• _Task item_: From the line containing "BitVec.ofBoolListLE [s.csrBit 0, s.csrBit" to the last line of the records, please reproduce every line exactly and nothing more.

• _Information provided_:
-- ==== Sys2Proof/Machine/Flags.lean ====
section
/-! DEFINITION. The control/status register as a read sees it (10_state.md R21, 40_port_access.md R112). -/

namespace Sys2Proof.Machine

/-- The status bits a poll may wait for (41_register_channel.md R120). -/
inductive StatusBit where
  | wrBusy
  | dataAvail
  deriving DecidableEq, Repr

/-- The bit's position in the CSR (10_state.md R21). -/
def StatusBit.index : StatusBit → Nat
  | .wrBusy => 2
  | .dataAvail => 3

/-- Bit `i` of the free byte of the next CSR read. -/
def State.freeBit (i : Nat) (s : State) : Bool := (Config.freeCsr s.draws).getLsbD i

/-- Bit `i` of `csr_value()` (40_port_access.md R112): RESET_N and ENABLE; WR_BUSY and DATA_AVAIL where the settle window
is closed, free values inside it; the out-of-scope bits 0, 4, 5 and 6 are free values. -/
def State.csrBit (i : Nat) (s : State) : Bool :=
  match i with
  | 7 => s.resetN
  | 1 => s.enable
  | 2 => if s.sc = 0 then s.wrBusy else s.freeBit 2
  | 3 => if s.sc = 0 then s.dataAvail else s.freeBit 3
  | i => s.freeBit i

/-- `csr_value()` (40_port_access.md R112). -/
def State.csrValue (s : State) : Byte :=
  BitVec.ofBoolListLE [s.csrBit 0, s.csrBit 1, s.csrBit 2, s.csrBit 3, s.csrBit 4, s.csrBit 5, s.csrBit 6, s.csrBit 7]

/-- A CSR read is a port access, and its free bits are drawn afresh (40_port_access.md R100, R112). -/
def State.csrAccess (s : State) : State := s.drawn.openWindow

end Sys2Proof.Machine
end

• _Expected output_:
  BitVec.ofBoolListLE [s.csrBit 0, s.csrBit 1, s.csrBit 2, s.csrBit 3, s.csrBit 4, s.csrBit 5, s.csrBit 6, s.csrBit 7]

/-- A CSR read is a port access, and its free bits are drawn afresh (40_port_access.md R100, R112). -/
def State.csrAccess (s : State) : State := s.drawn.openWindow

end Sys2Proof.Machine
end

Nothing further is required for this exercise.